Exercise description ▸ Using the records that follow, tally the lines containing the word "popped" and state only the count.

(Saved data entries)
-- ==== Sys2Proof/Machine/ControlTransfer.lean ====
section
/-! DEFINITION. Machine/ControlTransfer.lean: CALL, JMP, RET, the conditional jumps, loops, software interrupts and IRET
(44_control_transfer.md). `s.ip` is IP_next. -/

namespace Sys2Proof.Machine
open Sys2Proof

/-! ### CALL -/

/-- R320. -/
def execCallNear (disp : Word) (s : State) : Result := .next ((s.push16 s.ip).jumpNear (s.ip + disp))

/-- R321: the operand is read before the push. -/
def execCallNearInd (rm : RM) (s : State) : Result :=
  .next (((s.operandGap rm).push16 s.ip).jumpNear (s.rmRead .word rm))

/-- CS, then IP_next pushed, with a gap between the two (R80, R322). -/
def State.pushReturn (s : State) : State := (s.push16 s.sregs.cs).yieldBus.push16 s.ip

/-- R322: CS is pushed first. -/
def execCallFar (off seg : Word) (s : State) : Result :=
  .next (s.pushReturn.jumpFar seg off)

/-- R323: both words are read before the pushes. -/
def execCallFarInd (m : Mem) (s : State) : Result :=
  .next (s.yieldBus.yieldBus.pushReturn.jumpFar (s.farSegment m) (s.farOffset m))

/-! ### JMP -/

/-- R325. -/
def execJmpNear (disp : Word) (s : State) : Result := .next (s.jumpNear (s.ip + disp))

/-- R326. -/
def execJmpShort (disp : Byte) (s : State) : Result := .next (s.jumpRel8 true disp)

/-- R327. -/
def execJmpNearInd (rm : RM) (s : State) : Result := .next (s.jumpNear (s.rmRead .word rm))

/-- R328. -/
def execJmpFar (off seg : Word) (s : State) : Result := .next (s.jumpFar seg off)

/-- R329. -/
def execJmpFarInd (m : Mem) (s : State) : Result :=
  .next (s.yieldBus.jumpFar (s.farSegment m) (s.farOffset m))

/-! ### RET -/

/-- R330. -/
def execRet (s : State) : Result := .next (s.popped.jumpNear s.stackTop)

/-- R331. -/
def execRetImm (n : Word) (s : State) : Result := .next ((s.popped.jumpNear s.stackTop).moveSp n)

/-- IP, then CS popped, with a gap between the two (R80, R332). -/
def State.popFar (s : State) : State := s.yieldBus.popped.popped.jumpFar s.yieldBus.popped.stackTop s.stackTop

/-- R332: IP is popped first. -/
def execRetf (s : State) : Result := .next s.popFar

/-- R333. -/
def execRetfImm (n : Word) (s : State) : Result := .next (s.popFar.moveSp n)

/-! ### Conditional jumps (R339) -/

/-- R340. -/
def execJo (disp : Byte) (s : State) : Result := .next (s.jumpRel8 s.flags.OF disp)

/-- R341. -/
def execJno (disp : Byte) (s : State) : Result := .next (s.jumpRel8 (!s.flags.OF) disp)

/-- R342. -/
def execJb (disp : Byte) (s : State) : Result := .next (s.jumpRel8 s.flags.CF disp)

/-- R343. -/
def execJnb (disp : Byte) (s : State) : Result := .next (s.jumpRel8 (!s.flags.CF) disp)

/-- R344. -/
def execJe (disp : Byte) (s : State) : Result := .next (s.jumpRel8 s.flags.ZF disp)

/-- R345. -/
def execJne (disp : Byte) (s : State) : Result := .next (s.jumpRel8 (!s.flags.ZF) disp)

/-- R346. -/
def execJbe (disp : Byte) (s : State) : Result := .next (s.jumpRel8 (s.flags.CF || s.flags.ZF) disp)

/-- R347. -/
def execJnbe (disp : Byte) (s : State) : Result := .next (s.jumpRel8 (!s.flags.CF && !s.flags.ZF) disp)

/-- R348. -/
def execJs (disp : Byte) (s : State) : Result := .next (s.jumpRel8 s.flags.SF disp)

/-- R349. -/
def execJns (disp : Byte) (s : State) : Result := .next (s.jumpRel8 (!s.flags.SF) disp)

/-- R350. -/
def execJp (disp : Byte) (s : State) : Result := .next (s.jumpRel8 s.flags.PF disp)

/-- R351. -/
def execJnp (disp : Byte) (s : State) : Result := .next (s.jumpRel8 (!s.flags.PF) disp)

/-- R352. -/
def execJl (disp : Byte) (s : State) : Result := .next (s.jumpRel8 (s.flags.SF != s.flags.OF) disp)

/-- R353. -/
def execJnl (disp : Byte) (s : State) : Result := .next (s.jumpRel8 (s.flags.SF == s.flags.OF) disp)

/-- R354. -/
def execJle (disp : Byte) (s : State) : Result := .next (s.jumpRel8 (s.flags.ZF || s.flags.SF != s.flags.OF) disp)

/-- R355. -/
def execJnle (disp : Byte) (s : State) : Result := .next (s.jumpRel8 (!s.flags.ZF && s.flags.SF == s.flags.OF) disp)

/-! ### Loops -/

/-- CX counted down; no flag changes (R356 to R358). -/
def State.countCx (s : State) : State := s.setReg .r001 (s.gpr.cx - 1)

/-- R356. -/
def execLoop (disp : Byte) (s : State) : Result := .next (s.countCx.jumpRel8 (s.countCx.gpr.cx != 0) disp)

/-- R357. -/
def execLoopz (disp : Byte) (s : State) : Result :=
  .next (s.countCx.jumpRel8 (s.countCx.gpr.cx != 0 && s.flags.ZF) disp)

/-- R358. -/
def execLoopnz (disp : Byte) (s : State) : Result :=
  .next (s.countCx.jumpRel8 (s.countCx.gpr.cx != 0 && !s.flags.ZF) disp)

/-- R359. -/
def execJcxz (disp : Byte) (s : State) : Result := .next (s.jumpRel8 (s.gpr.cx == 0) disp)

/-! ### Software interrupts and return -/

/-- R360. -/
def execIntN (t : Byte) (s : State) : Result := raise t s

/-- R361. -/
def execInt3 (s : State) : Result := raise 3 s

/-- R362. -/
def execInto (s : State) : Result := if s.flags.OF then raise 4 s else .next s

/-- R363: no interrupt delay (R428). -/
def execIret (s : State) : Result := .next s.returnFromInterrupt

end Sys2Proof.Machine
end

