/-! ### shiftFlags -/

@[simp] theorem shiftFlags_gpr (o : ShiftOf) (k n : Nat) (a r : BitVec n) (c : Bool) :
    (s.shiftFlags o k n a r c).gpr = s.gpr := rfl
@[simp] theorem shiftFlags_sregs (o : ShiftOf) (k n : Nat) (a r : BitVec n) (c : Bool) :
    (s.shiftFlags o k n a r c).sregs = s.sregs := rfl
@[simp] theorem shiftFlags_ip (o : ShiftOf) (k n : Nat) (a r : BitVec n) (c : Bool) :
    (s.shiftFlags o k n a r c).ip = s.ip := rfl
@[simp] theorem shiftFlags_flags (o : ShiftOf) (k n : Nat) (a r : BitVec n) (c : Bool) :
    (s.shiftFlags o k n a r c).flags = { (s.flags.setSzp r) with CF := c, AF := s.freeFlag 4, OF := s.shiftOverflow o k n a r c } := rfl
@[simp] theorem shiftFlags_mem (o : ShiftOf) (k n : Nat) (a r : BitVec n) (c : Bool) :
    (s.shiftFlags o k n a r c).mem = s.mem := rfl
@[simp] theorem shiftFlags_stale (o : ShiftOf) (k n : Nat) (a r : BitVec n) (c : Bool) :
    (s.shiftFlags o k n a r c).stale = s.stale := rfl
@[simp] theorem shiftFlags_nmiLatch (o : ShiftOf) (k n : Nat) (a r : BitVec n) (c : Bool) :
    (s.shiftFlags o k n a r c).nmiLatch = s.nmiLatch := rfl
@[simp] theorem shiftFlags_delay (o : ShiftOf) (k n : Nat) (a r : BitVec n) (c : Bool) :
    (s.shiftFlags o k n a r c).delay = s.delay := rfl
@[simp] theorem shiftFlags_halted (o : ShiftOf) (k n : Nat) (a r : BitVec n) (c : Bool) :
    (s.shiftFlags o k n a r c).halted = s.halted := rfl
@[simp] theorem shiftFlags_waiting (o : ShiftOf) (k n : Nat) (a r : BitVec n) (c : Bool) :
    (s.shiftFlags o k n a r c).waiting = s.waiting := rfl
@[simp] theorem shiftFlags_pfx (o : ShiftOf) (k n : Nat) (a r : BitVec n) (c : Bool) :
    (s.shiftFlags o k n a r c).pfx = s.pfx := rfl
@[simp] theorem shiftFlags_running (o : ShiftOf) (k n : Nat) (a r : BitVec n) (c : Bool) :
    (s.shiftFlags o k n a r c).running = s.running := rfl
@[simp] theorem shiftFlags_start (o : ShiftOf) (k n : Nat) (a r : BitVec n) (c : Bool) :
    (s.shiftFlags o k n a r c).start = s.start := rfl
@[simp] theorem shiftFlags_afterWait (o : ShiftOf) (k n : Nat) (a r : BitVec n) (c : Bool) :
    (s.shiftFlags o k n a r c).afterWait = s.afterWait := rfl
@[simp] theorem shiftFlags_entered (o : ShiftOf) (k n : Nat) (a r : BitVec n) (c : Bool) :
    (s.shiftFlags o k n a r c).entered = s.entered := rfl
@[simp] theorem shiftFlags_pins (o : ShiftOf) (k n : Nat) (a r : BitVec n) (c : Bool) :
    (s.shiftFlags o k n a r c).pins = s.pins := rfl
@[simp] theorem shiftFlags_inputs (o : ShiftOf) (k n : Nat) (a r : BitVec n) (c : Bool) :
    (s.shiftFlags o k n a r c).inputs = s.inputs := rfl
@[simp] theorem shiftFlags_busQueue (o : ShiftOf) (k n : Nat) (a r : BitVec n) (c : Bool) :
    (s.shiftFlags o k n a r c).busQueue = s.busQueue := rfl
@[simp] theorem shiftFlags_ports (o : ShiftOf) (k n : Nat) (a r : BitVec n) (c : Bool) :
    (s.shiftFlags o k n a r c).ports = s.ports := rfl
@[simp] theorem shiftFlags_busLog (o : ShiftOf) (k n : Nat) (a r : BitVec n) (c : Bool) :
    (s.shiftFlags o k n a r c).busLog = s.busLog := rfl
@[simp] theorem shiftFlags_plat (o : ShiftOf) (k n : Nat) (a r : BitVec n) (c : Bool) :
    (s.shiftFlags o k n a r c).plat = s.plat := rfl
@[simp] theorem shiftFlags_freeIx (o : ShiftOf) (k n : Nat) (a r : BitVec n) (c : Bool) :
    (s.shiftFlags o k n a r c).freeIx = s.freeIx + 1 := rfl

/-! ### rotateFlags -/

@[simp] theorem rotateFlags_gpr (o : ShiftOf) (k n : Nat) (a r : BitVec n) (c : Bool) :
    (s.rotateFlags o k n a r c).gpr = s.gpr := rfl
@[simp] theorem rotateFlags_sregs (o : ShiftOf) (k n : Nat) (a r : BitVec n) (c : Bool) :
    (s.rotateFlags o k n a r c).sregs = s.sregs := rfl
@[simp] theorem rotateFlags_ip (o : ShiftOf) (k n : Nat) (a r : BitVec n) (c : Bool) :
    (s.rotateFlags o k n a r c).ip = s.ip := rfl
@[simp] theorem rotateFlags_flags (o : ShiftOf) (k n : Nat) (a r : BitVec n) (c : Bool) :
    (s.rotateFlags o k n a r c).flags = { s.flags with CF := c, OF := s.shiftOverflow o k n a r c } := rfl
@[simp] theorem rotateFlags_mem (o : ShiftOf) (k n : Nat) (a r : BitVec n) (c : Bool) :
    (s.rotateFlags o k n a r c).mem = s.mem := rfl
@[simp] theorem rotateFlags_stale (o : ShiftOf) (k n : Nat) (a r : BitVec n) (c : Bool) :
    (s.rotateFlags o k n a r c).stale = s.stale := rfl
@[simp] theorem rotateFlags_nmiLatch (o : ShiftOf) (k n : Nat) (a r : BitVec n) (c : Bool) :
    (s.rotateFlags o k n a r c).nmiLatch = s.nmiLatch := rfl
@[simp] theorem rotateFlags_delay (o : ShiftOf) (k n : Nat) (a r : BitVec n) (c : Bool) :
    (s.rotateFlags o k n a r c).delay = s.delay := rfl
@[simp] theorem rotateFlags_halted (o : ShiftOf) (k n : Nat) (a r : BitVec n) (c : Bool) :
    (s.rotateFlags o k n a r c).halted = s.halted := rfl
@[simp] theorem rotateFlags_waiting (o : ShiftOf) (k n : Nat) (a r : BitVec n) (c : Bool) :
    (s.rotateFlags o k n a r c).waiting = s.waiting := rfl
@[simp] theorem rotateFlags_pfx (o : ShiftOf) (k n : Nat) (a r : BitVec n) (c : Bool) :
    (s.rotateFlags o k n a r c).pfx = s.pfx := rfl
@[simp] theorem rotateFlags_running (o : ShiftOf) (k n : Nat) (a r : BitVec n) (c : Bool) :
    (s.rotateFlags o k n a r c).running = s.running := rfl
@[simp] theorem rotateFlags_start (o : ShiftOf) (k n : Nat) (a r : BitVec n) (c : Bool) :
    (s.rotateFlags o k n a r c).start = s.start := rfl
@[simp] theorem rotateFlags_afterWait (o : ShiftOf) (k n : Nat) (a r : BitVec n) (c : Bool) :
    (s.rotateFlags o k n a r c).afterWait = s.afterWait := rfl
@[simp] theorem rotateFlags_entered (o : ShiftOf) (k n : Nat) (a r : BitVec n) (c : Bool) :
    (s.rotateFlags o k n a r c).entered = s.entered := rfl
@[simp] theorem rotateFlags_pins (o : ShiftOf) (k n : Nat) (a r : BitVec n) (c : Bool) :
    (s.rotateFlags o k n a r c).pins = s.pins := rfl
@[simp] theorem rotateFlags_inputs (o : ShiftOf) (k n : Nat) (a r : BitVec n) (c : Bool) :
    (s.rotateFlags o k n a r c).inputs = s.inputs := rfl
@[simp] theorem rotateFlags_busQueue (o : ShiftOf) (k n : Nat) (a r : BitVec n) (c : Bool) :
    (s.rotateFlags o k n a r c).busQueue = s.busQueue := rfl
@[simp] theorem rotateFlags_ports (o : ShiftOf) (k n : Nat) (a r : BitVec n) (c : Bool) :
    (s.rotateFlags o k n a r c).ports = s.ports := rfl
@[simp] theorem rotateFlags_busLog (o : ShiftOf) (k n : Nat) (a r : BitVec n) (c : Bool) :
    (s.rotateFlags o k n a r c).busLog = s.busLog := rfl
@[simp] theorem rotateFlags_plat (o : ShiftOf) (k n : Nat) (a r : BitVec n) (c : Bool) :
    (s.rotateFlags o k n a r c).plat = s.plat := rfl
@[simp] theorem rotateFlags_freeIx (o : ShiftOf) (k n : Nat) (a r : BitVec n) (c : Bool) :
    (s.rotateFlags o k n a r c).freeIx = s.freeIx + 1 := rfl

Solution to this task ▸ 5